» Task instructions
Copy exactly, please, the lines of the data from its start through the line containing "has .arrbitInv True (8 * (2 + 2 * ibc)) ∧".

» Study material
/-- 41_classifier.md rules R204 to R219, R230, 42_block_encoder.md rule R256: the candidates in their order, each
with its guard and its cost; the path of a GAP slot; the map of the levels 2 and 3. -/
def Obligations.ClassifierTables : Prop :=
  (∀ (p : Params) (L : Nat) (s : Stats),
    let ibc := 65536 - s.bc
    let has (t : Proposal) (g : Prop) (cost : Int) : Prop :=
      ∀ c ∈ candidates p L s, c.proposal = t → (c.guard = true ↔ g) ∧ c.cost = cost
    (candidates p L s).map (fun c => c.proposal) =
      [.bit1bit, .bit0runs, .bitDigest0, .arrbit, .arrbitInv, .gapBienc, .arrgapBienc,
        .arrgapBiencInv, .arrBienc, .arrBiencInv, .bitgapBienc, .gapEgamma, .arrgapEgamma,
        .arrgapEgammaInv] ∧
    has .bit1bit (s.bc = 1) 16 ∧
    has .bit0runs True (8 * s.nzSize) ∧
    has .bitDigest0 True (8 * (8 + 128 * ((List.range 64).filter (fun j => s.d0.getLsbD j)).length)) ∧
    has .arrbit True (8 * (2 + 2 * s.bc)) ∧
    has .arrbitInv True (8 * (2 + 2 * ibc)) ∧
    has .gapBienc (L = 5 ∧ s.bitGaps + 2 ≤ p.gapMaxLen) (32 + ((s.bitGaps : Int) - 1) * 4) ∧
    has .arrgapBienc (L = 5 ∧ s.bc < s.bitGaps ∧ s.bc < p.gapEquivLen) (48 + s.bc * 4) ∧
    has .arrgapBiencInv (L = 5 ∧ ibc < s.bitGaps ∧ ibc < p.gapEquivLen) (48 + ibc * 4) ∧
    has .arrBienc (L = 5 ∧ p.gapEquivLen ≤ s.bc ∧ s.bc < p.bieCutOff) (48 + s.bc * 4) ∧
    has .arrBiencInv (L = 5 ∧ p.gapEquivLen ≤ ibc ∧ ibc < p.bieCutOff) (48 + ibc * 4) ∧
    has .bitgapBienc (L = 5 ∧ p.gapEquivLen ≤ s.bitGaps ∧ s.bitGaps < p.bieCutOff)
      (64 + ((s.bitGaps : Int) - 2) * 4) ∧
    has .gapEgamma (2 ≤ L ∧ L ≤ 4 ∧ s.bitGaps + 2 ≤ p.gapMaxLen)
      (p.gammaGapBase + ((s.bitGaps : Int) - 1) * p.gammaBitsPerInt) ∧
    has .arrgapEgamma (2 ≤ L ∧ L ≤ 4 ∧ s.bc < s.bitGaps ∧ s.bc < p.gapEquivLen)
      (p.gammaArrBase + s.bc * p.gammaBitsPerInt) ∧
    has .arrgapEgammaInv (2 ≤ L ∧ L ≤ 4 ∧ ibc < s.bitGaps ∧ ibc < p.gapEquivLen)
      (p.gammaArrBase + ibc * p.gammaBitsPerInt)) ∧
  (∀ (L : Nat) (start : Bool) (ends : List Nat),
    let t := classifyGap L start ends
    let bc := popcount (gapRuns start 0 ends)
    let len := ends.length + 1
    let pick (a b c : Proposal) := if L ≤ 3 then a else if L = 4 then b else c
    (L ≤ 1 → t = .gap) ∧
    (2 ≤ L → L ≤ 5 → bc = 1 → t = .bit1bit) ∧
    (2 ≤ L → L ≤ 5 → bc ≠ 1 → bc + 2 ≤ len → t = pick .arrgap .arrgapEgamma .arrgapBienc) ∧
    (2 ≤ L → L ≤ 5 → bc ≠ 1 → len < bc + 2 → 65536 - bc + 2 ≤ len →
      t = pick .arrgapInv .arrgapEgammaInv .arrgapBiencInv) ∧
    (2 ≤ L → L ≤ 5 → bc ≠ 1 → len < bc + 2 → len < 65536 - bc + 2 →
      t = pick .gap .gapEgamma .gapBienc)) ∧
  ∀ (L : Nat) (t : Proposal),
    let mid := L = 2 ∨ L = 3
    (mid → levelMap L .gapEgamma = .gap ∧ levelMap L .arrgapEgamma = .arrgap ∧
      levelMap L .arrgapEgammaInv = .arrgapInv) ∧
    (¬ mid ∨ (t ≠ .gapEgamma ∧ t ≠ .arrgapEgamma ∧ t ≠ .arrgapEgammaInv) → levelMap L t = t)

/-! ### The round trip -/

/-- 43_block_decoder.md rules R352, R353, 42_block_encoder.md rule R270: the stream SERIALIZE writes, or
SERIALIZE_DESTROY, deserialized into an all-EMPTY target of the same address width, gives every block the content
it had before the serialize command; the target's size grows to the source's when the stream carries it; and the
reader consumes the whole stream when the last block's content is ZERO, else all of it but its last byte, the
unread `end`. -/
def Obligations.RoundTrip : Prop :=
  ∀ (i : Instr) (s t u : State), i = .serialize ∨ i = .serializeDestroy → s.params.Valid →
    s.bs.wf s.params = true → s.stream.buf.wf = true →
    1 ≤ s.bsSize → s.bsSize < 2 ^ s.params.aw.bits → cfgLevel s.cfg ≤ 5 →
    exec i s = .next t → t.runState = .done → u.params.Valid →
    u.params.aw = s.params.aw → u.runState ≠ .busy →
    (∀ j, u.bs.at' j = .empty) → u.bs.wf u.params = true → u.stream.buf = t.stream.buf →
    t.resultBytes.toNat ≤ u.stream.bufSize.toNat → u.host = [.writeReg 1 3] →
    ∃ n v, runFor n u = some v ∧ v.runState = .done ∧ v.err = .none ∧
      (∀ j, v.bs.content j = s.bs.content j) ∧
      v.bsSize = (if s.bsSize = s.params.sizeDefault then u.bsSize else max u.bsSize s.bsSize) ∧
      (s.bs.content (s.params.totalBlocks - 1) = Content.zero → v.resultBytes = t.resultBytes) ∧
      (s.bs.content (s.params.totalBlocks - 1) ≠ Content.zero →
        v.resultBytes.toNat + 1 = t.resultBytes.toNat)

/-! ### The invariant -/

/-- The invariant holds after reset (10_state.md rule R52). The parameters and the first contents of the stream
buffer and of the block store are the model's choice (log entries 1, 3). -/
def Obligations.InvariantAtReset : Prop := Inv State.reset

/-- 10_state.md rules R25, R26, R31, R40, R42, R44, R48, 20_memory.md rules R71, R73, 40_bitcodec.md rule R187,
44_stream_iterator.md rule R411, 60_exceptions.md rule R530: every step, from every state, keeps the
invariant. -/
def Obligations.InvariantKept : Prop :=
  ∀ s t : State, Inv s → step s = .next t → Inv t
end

» Exercise solution
/-- 41_classifier.md rules R204 to R219, R230, 42_block_encoder.md rule R256: the candidates in their order, each
with its guard and its cost; the path of a GAP slot; the map of the levels 2 and 3. -/
def Obligations.ClassifierTables : Prop :=
  (∀ (p : Params) (L : Nat) (s : Stats),
    let ibc := 65536 - s.bc
    let has (t : Proposal) (g : Prop) (cost : Int) : Prop :=
      ∀ c ∈ candidates p L s, c.proposal = t → (c.guard = true ↔ g) ∧ c.cost = cost
    (candidates p L s).map (fun c => c.proposal) =
      [.bit1bit, .bit0runs, .bitDigest0, .arrbit, .arrbitInv, .gapBienc, .arrgapBienc,
        .arrgapBiencInv, .arrBienc, .arrBiencInv, .bitgapBienc, .gapEgamma, .arrgapEgamma,
        .arrgapEgammaInv] ∧
    has .bit1bit (s.bc = 1) 16 ∧
    has .bit0runs True (8 * s.nzSize) ∧
    has .bitDigest0 True (8 * (8 + 128 * ((List.range 64).filter (fun j => s.d0.getLsbD j)).length)) ∧
    has .arrbit True (8 * (2 + 2 * s.bc)) ∧
    has .arrbitInv True (8 * (2 + 2 * ibc)) ∧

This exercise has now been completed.